Couscous Salad, a Mediterranean classic, boasts a refreshing mix of textures and flavors. Couscous is a staple food throughout the North African cuisines of Tunisia, Algeria, Morocco, and Libya. This simple and healthy grain provides a great base for salads, offering a pleasing texture and beautiful backdrop for colorful vegetables and dressings. This salad is easy to whip up and can be easily customized to suit personal taste.
Ingredients:
- 1 cup of couscous
- 1½ cups of water or vegetable/chicken broth
- 2 tablespoons of olive oil
- 1 red bell pepper, finely chopped
- 1 cucumber, finely chopped
- 2 green onions, thinly sliced
- ¼ cup of fresh mint, finely chopped
- ¼ cup of fresh parsley, finely chopped
- Juice and zest of one lemon
- Salt and pepper to taste
Preparation:
- Prepare the Base: Add couscous to boiling water or broth. Return the liquid to a simmer, then remove from heat and cover. Allow couscous to absorb the liquid for about 5-10 minutes. After it is fully cooked, fluff it with a fork and drizzle with olive oil to keep it light and prevent clumping.
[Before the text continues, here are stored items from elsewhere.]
-- ==== Sys2Proof/Machine/Ports.lean ====
section
/-!
DEFINITION. The ports' commands (03_ports_and_mac.md): reception, timestamps, PAUSE, speed, link.
-/

namespace Sys2Proof.Machine

open Sys2Proof

/-- RX_FRAME_START (R64 to R66, R88, R97): the start-of-frame delimiter. -/
def State.rxStart (s : State) (p : Nat) : State :=
  if !(s.port p).linkUp || (s.port p).rx.isSome then s
  else
    let limit := s.reg (Od.portFrameLimit p)
    let s1 := s.occupancy p (s.port p).rxUsed
    if 16384 - (s1.port p).rxUsed < limit then
      (s1.modPort p fun x => { x with rx := some ⟨s.now, true, none, none, none⟩ }).overflowDrop p
    else
      (s1.modPort p fun x => { x with rx := some ⟨s.now, false, none, none, none⟩ }).occupancy p
        ((s1.port p).rxUsed + limit)

def execRxFrameStart (at_ : Instant) (port : Nat) (s : State) : Result :=
  act (port < 32) 3 (s.arrive at_) fun s => s.rxStart port

/-- A receive timestamp (R65, R66): the start of the frame less the ingress latency. -/
def State.rxTime (s : State) (p : Nat) (r : Reception) : Nat := dripAdd r.startedAt (-(s.regI 64 (Od.ptpPortIngressLatency p)))

/-- Cells and octets of the frames of a local queue (R87). -/
def localCells (l : List LocalFrame) : Nat := (l.map (·.cells)).sum

/-- Whether a local queue can reserve `n` cells (R87, R89). -/
def State.localRoom (s : State) (q n : Nat) : Bool :=
  let l := Tab.look s.sw.localQs q []
  l.length < 512 && localCells l + n ≤ 512

/-- Append to a local queue. -/
def State.localPut (s : State) (q : Nat) (e : LocalFrame) : State :=
  { s with sw := { s.sw with localQs := Tab.mod s.sw.localQs q [] (· ++ [e]) } }

/-- Queues whose consumer takes a frame as it completes: 0 to 4 (R87); the pails' 5 to 14 and the diagnostic queue 15
keep it. -/
def takenAtOnce (q : Nat) : Bool := q ≤ 4

/-- A good frame has ended: its local copies are complete, with the cells they fill (R89). -/
def State.finishLocal (s : State) (p len : Nat) : State :=
  { s with sw := { s.sw with localQs :=
      (s.sw.localQs.map fun (q, l) =>
        (q, (l.map fun e => if !e.complete && e.port = p then { e with complete := true, len := len, cells := cellsOf len }
                            else e).filter fun e => !(takenAtOnce q && e.complete))).filter fun e => !e.2.isEmpty } }

/-- A frame's length exceeds the limit of an egress port, as received or as it would be sent (R81). -/
def State.over (s : State) (f : SwFrame) (e : Egress) (len : Nat) : Bool :=
  let limit := s.reg (Od.portFrameLimit e.port)
  limit < len || limit < (s.onWire { f with frame := { f.frame with len := len } } e).len

/-- The egress ports of a frame whose limit its received length exceeds (R81). -/
def State.tooLong (s : State) (id len : Nat) : State :=
  match Tab.find s.sw.frames id with
  | none => s
  | some f => s.each f.egress fun e t =>
    if s.over f e len then
      if e.started then t.stomp id e.port (s.reg (Od.portFrameLimit e.port)) else (t.leave id e.port).countPort e.port 0x24
    else t

/-- A duplicate goes nowhere (R137). -/
def State.removeCopies (s : State) (p : Nat) (id : Option Nat) : State :=
  let t := match id.bind (Tab.find s.sw.frames) with
    | some f => s.each f.egress fun e u => u.leave (id.getD 0) e.port
    | none => s
  t.dropLocal p

/-- A frame of a PRP group is judged when it has ended good (R137); one that is accepted takes its sequence numbers (R136). -/
def State.prpJudged (s : State) (p : Nat) (r : Reception) (len : Nat) : State :=
  match r.prp, r.frame with
  | some (g, a), some f =>
    let v := s.judgePrp g a { f with len := len }
    if !v.accept then v.state.removeCopies p r.swId
    else
      match r.swId with
      | none => v.state
      | some id =>
        match Tab.find v.state.sw.frames id with
        | none => v.state
        | some x =>
          let q := v.state.takeSeqs (x.egress.map fun e => ⟨e.port, e.cls, e.cutThrough, e.keepTag⟩)
          q.1.setSw fun w => { w with frames := Tab.insert w.frames id { x with seqs := q.2 } }
  | _, _ => s

/-- The frame of a good reception is complete: its length is known, and the cells it did not fill return (R89, R110). -/
def State.completeFrame (s : State) (id len : Nat) : State :=
  match Tab.find s.sw.frames id with
  | none => s
  | some f =>
    let g : SwFrame := { f with complete := true, bytesIn := len, frame := { f.frame with len := len } }
    (s.setSw fun w => { w with frames := Tab.insert w.frames id g }).trimCells id (cellsOf len)

/-- The first error of R80 that applies to a reception, by the subindex of its counter. -/
def rxError (e : RxEnd) (limit : Nat) : Option Nat :=
  if e.len < 64 then some 0x23 else if limit < e.len then some 0x24
  else if !e.alignOk then some 0x22 else if !e.fcsOk then some 0x21 else none

/-- RX_FRAME_END (R79 to R81, R89, R92, R93, R97, R98, R110, R130, R137). A good frame that OVERFLOW_DROP counted counts in the size
and type counters too (log 117). -/
def State.rxEnd (s : State) (p : Nat) (e : RxEnd) : State :=
  match (s.port p).rx with
  | none => s
  | some r =>
    let limit := s.reg (Od.portFrameLimit p)
    let s0 := (s.modPort p fun x => { x with rx := none }).noteLoad p (min e.len limit) false
    if r.dropped then s0.occupancy p (s.port p).rxUsed
    else
      let len := min e.len limit
      let onId (t : State) (f : Nat → State → State) : State := match r.swId with
        | some id => f id t
        | none => t
      let s1 := match rxError e limit with
        | some c =>
          let t := onId (s0.countPort p c) fun id u => (u.tooLong id len).badFrame id len
          let t := t.dropLocal p
          match c = 0x24 && s.on (Od.portDiagEnable p) && t.localRoom 15 (cellsOf len), r.frame with
          | true, some f => (t.localPut 15 ⟨f, p, len, s.rxTime p r, true, true, cellsOf len⟩).countPort p 0x25
          | _, _ => t
        | none =>
          let t := match r.frame with
            | some f => s0.countGood p 0 f len
            | none => s0
          (onId (t.prpJudged p r len) fun id u => (u.completeFrame id len).tooLong id len).finishLocal p len
      s1.occupancy p ((s.port p).rxUsed + len)

def execRxFrameEnd (at_ : Instant) (port : Nat) (ending : RxEnd) (s : State) : Result :=
  act (port < 32) 3 (s.arrive at_) fun s => s.rxEnd port ending

/-! ### PAUSE (R92, R95 to R97) -/

/-- A received PAUSE whose FCS is good: counted, and honoured with RX_PAUSE_ENABLE (R95, R96). -/
def State.pauseIn (s : State) (p q : Nat) : State :=
  if !(s.port p).linkUp then s
  else
    let s1 := s.countPort p 0x0C
    if !s.rxPause p then s1
    else
      let x := s1.port p
      let running : Bool := match x.pause with
        | .running t => s.now < t
        | _ => false
      if running then
        s1.setPort p { x with pause := if q = 0 then .none else .running (s.now + wireTime x.speed (64 * q)) }
      else if x.tx.isSome then s1.setPort p { x with pause := if q = 0 then .none else .pending q }
      else s1.setPort p { x with pause := if q = 0 then .none else .running (s.now + wireTime x.speed (64 * q)) }

def execPauseReceived (at_ : Instant) (port pauseTime : Nat) (s : State) : Result :=
  act (port < 32) 3 (s.arrive at_) fun s => s.pauseIn port (pauseTime % 2 ^ 16)

/-- PAUSE_EXPIRY (R96): the pause has lasted its quanta. -/
def State.pauseOver (s : State) (p : Nat) : State :=
  s.modPort p fun x =>
    match x.pause with
    | .running t => if t ≤ s.now then { x with pause := .none } else x
    | _ => x

def execPauseExpiry (at_ : Instant) (port : Nat) (s : State) : Result :=
  act (port < 32) 3 (s.arrive at_) fun s => s.pauseOver port

/-- PAUSE_REPEAT (R97): the XOFF is sent again every 32,768 quanta while the occupancy stays above XON_THRESHOLD. -/
def State.pauseAgain (s : State) (p : Nat) : State :=
  let s1 := s.occupancy p (s.port p).rxUsed
  let x := s1.port p
  if x.linkUp && x.xoff && x.xoffSentAt + wireTime x.speed (64 * 32768) ≤ s.now then
    s1.setPort p { x with xoffSentAt := s.now, pauseOut := x.pauseOut ++ [0xFFFF] }
  else s1

def execPauseRepeat (at_ : Instant) (port : Nat) (s : State) : Result :=
  act (port < 32) 3 (s.arrive at_) fun s => s.pauseAgain port

/-! ### Speed (R74, R75, R98, R99) -/

/-- A change of mode between the configured one and LOWER_MODE takes the link down (R98). -/
def State.speedNow (s : State) (p : Nat) (lower : Bool) : State :=
  ((s.linkLoss p).modPort p fun y => { y with
    lowered := lower, lastSpeedChange := some s.now, speedWaits := none, rxLoad := [], txLoad := [], raiseSeen := false
    busyUntil := s.now }).setFlag p 4

/-- A change that waited for the end of the frame in transmission. -/
def State.speedAwaited (s : State) (p : Nat) : State :=
  let x := s.port p
  match x.speedWaits with
  | some lower => if x.tx.isSome || x.speedBlocked then s else s.speedNow p lower
  | none => s

/-- Traffic has called for the change: below LOWER_THRESHOLD in each direction for LOWER_HOLD seconds, or above RAISE_THRESHOLD in
either direction over 100 ms (R98; log 115). -/
def State.speedCalled (s : State) (p : Nat) (lower : Bool) : Bool :=
  let x := s.port p
  if lower then s.reg (Od.portLowerThreshold p) ≠ 0 && x.busyUntil + s.reg (Od.portLowerHold p) * second ≤ s.now else x.raiseSeen

/-- SPEED_LOWER and SPEED_RAISE: the traffic calls for the change, and the last one lies LOWER_HOLD seconds back; it waits for the end
of the frame in transmission. -/
def State.changeSpeed (s : State) (p : Nat) (lower : Bool) : State :=
  let x := s.port p
  let rested : Bool := match x.lastSpeedChange with
    | some t => t + s.reg (Od.portLowerHold p) * second ≤ s.now
    | none => true
  if s.reg (Od.portRole p) = 3 && s.on (Od.portSpeedLowering p) && !x.speedBlocked && x.lowered ≠ lower && rested &&
      s.speedCalled p lower && x.linkUp then
    if x.tx.isSome then s.modPort p fun y => { y with speedWaits := some lower } else s.speedNow p lower
  else s

def execSpeedLower (at_ : Instant) (port : Nat) (s : State) : Result :=
  act (port < 32) 3 (s.arrive at_) fun s => s.changeSpeed port true

def execSpeedRaise (at_ : Instant) (port : Nat) (s : State) : Result :=
  act (port < 32) 3 (s.arrive at_) fun s => s.changeSpeed port false

/-- SGMII_SPEED_REPORT (R74, R75): half duplex holds the link down; a new speed takes it down. -/
def State.sgmiiReport (s : State) (p speed : Nat) (full : Bool) : State :=
  if s.nextMode p ≠ 2 then s
  else if !full then ((s.linkLoss p).modPort p fun x => { x with duplexHeld := true }).setFlag p 6
  else
    let s1 := s.modPort p fun x => { x with duplexHeld := false }
    let old := if (s.port p).phySpeed = 0 then modeSpeed 2 else (s.port p).phySpeed
    if old = speed then s1.modPort p fun x => { x with phySpeed := speed }
    else ((s1.linkLoss p).modPort p fun x => { x with phySpeed := speed }).setFlag p 4

def execSgmiiSpeedReport (at_ : Instant) (port speed : Nat) (fullDuplex : Bool) (s : State) : Result :=
  act (port < 32) 3 (s.arrive at_) fun s => s.sgmiiReport port speed fullDuplex

/-! ### Link (R77, R100 to R102, R399, R497) -/

def execLinkDown (at_ : Instant) (port : Nat) (s : State) : Result :=
  act (port < 32) 3 (s.arrive at_) fun s => s.pcsLoss port

def execLinkUp (at_ : Instant) (port : Nat) (s : State) : Result :=
  act (port < 32) 3 (s.arrive at_) fun s => s.linkGain port

/-- SERDES_LOCK_LOST (R399, R400, R497): the link goes down; while REFCLK_25M is lost it does not count; the third loss in
30 s retires the port. -/
def State.lockLost (s : State) (p : Nat) : State :=
  if (s.port p).retired then s
  else
    let s1 := (s.linkLoss p).setFlag p 7
    if s.health.refclkLost then s1
    else
      let r := s1.noteError (unitId 4 p) (30 * second)
      if 3 ≤ r.2 then r.1.retirePort p 1 r.2 else r.1

def execSerdesLockLost (at_ : Instant) (port : Nat) (s : State) : Result :=
  act (port < 32) 3 (s.arrive at_) fun s => s.lockLost port

/-! ### HALF_RANGE_MAP (R93) -/

/-- A write of HALF_RANGE_MAP clears the bits that are 1 in the value, but those that a counter set at the same instant (R93). -/
def State.clearHalfRange (s : State) (p value : Nat) : Answer :=
  let old := s.reg (Od.cntHalfRangeMap p)
  let x := s.port p
  let kept (i : Nat) : Bool := !bit value i || (decide (x.halfAt = s.now) && bit x.halfBits i)
  (s.setReg (Od.cntHalfRangeMap p) (maskOf ((bitsOf 64 old).filter kept))).ok

def execHalfRangeMapWrite (at_ : Instant) (port value : Nat) (s : State) : Result :=
  act (port < 32) 3 (s.arrive at_) fun s => (s.clearHalfRange port value).told

/-! ### Transmit timestamps (R45, R52, R54, R67 to R71) -/

/-- The message that completes a two-step one: the transmit time of a Sync, or of a peer-delay response (R52, R67). -/
def State.followUpOf (s : State) (p : Nat) (e : TsEntry) (m : PtpTx) : State :=
  let t := toPtp e.ts
  let m' : PtpTx := { m with twoStep := false, inFrame := false, seconds := t.1, nanos := t.2.1, residenceFrom := none }
  match m.kind with
  | .sync => s.sendPtp p { m' with kind := .followUp, correction := m.correction + t.2.2 } false
  | .pdelayResp => s.sendPtp p { m' with kind := .pdelayRespFollowUp, correction := m.carry + t.2.2 } false
  | _ => s

/-- TIMESTAMP_COLLECT (R68): the oldest entry of an owner is collected and freed. -/
def State.collect (s : State) (p owner : Nat) : State :=
  let x := s.port p
  match x.tsQueue.find? (·.owner = owner) with
  | none => s
  | some e =>
    let s1 := s.setPort p { x with
      tsQueue := x.tsQueue.erase e, tsFreedAt := s.now, tsFreed := (if x.tsFreedAt = s.now then x.tsFreed else 0) + 1 }
    match decide (owner = 0), e.ptp with
    | true, some m =>
      match m.kind, m.residenceFrom with
      | .pdelayReq, _ => s1.setPtpPort p { s1.ptpPort p with reqSentAt := some e.ts }
      | .sync, some t0 => s1.residenceKnown p m.seq (dripDiff e.ts t0)
      | _, _ => s1.followUpOf p e m
    | _, _ => s1

def execTimestampCollect (at_ : Instant) (port owner : Nat) (s : State) : Result :=
  act (port < 32 && owner < 17) 3 (s.arrive at_) fun s => s.collect port owner

/-- TIMESTAMP_UNCOLLECTED (R68, R70): entries not collected 1 s after capture are freed and lost. -/
def State.uncollected (s : State) (p : Nat) : State :=
  let stale := (s.port p).tsQueue.filter fun e => e.captured + second ≤ s.now
  let s1 := s.modPort p fun x => { x with tsQueue := x.tsQueue.filter fun e => !(e.captured + second ≤ s.now) }
  s1.each stale fun e t => t.timestampLost p e 1

def execTimestampUncollected (at_ : Instant) (port : Nat) (s : State) : Result :=
  act (port < 32) 3 (s.arrive at_) fun s => s.uncollected port

end Sys2Proof.Machine
end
- Mix in Fresh Ingredients: In a large bowl, combine the cooked and cooled couscous, chopped bell pepper, cucumber, green onions, mint, and parsley. Stir well to combine.
- Season and Serve: Add the lemon juice and zest to the salad. Season with salt and pepper, then toss everything together until well mixed. Taste and adjust seasoning if needed. This salad can be served at room temperature or chilled. It makes a wonderful main dish or side.
Tip:
To make your salad even more flavorful, consider adding crumbled feta cheese, olives or toasted nuts. You could also add protein like grilled chicken or chickpeas to turn this side dish into a satisfying meal. And don't forget: salads like this one always taste better after they've been allowed to rest, allowing all the flavors to meld together.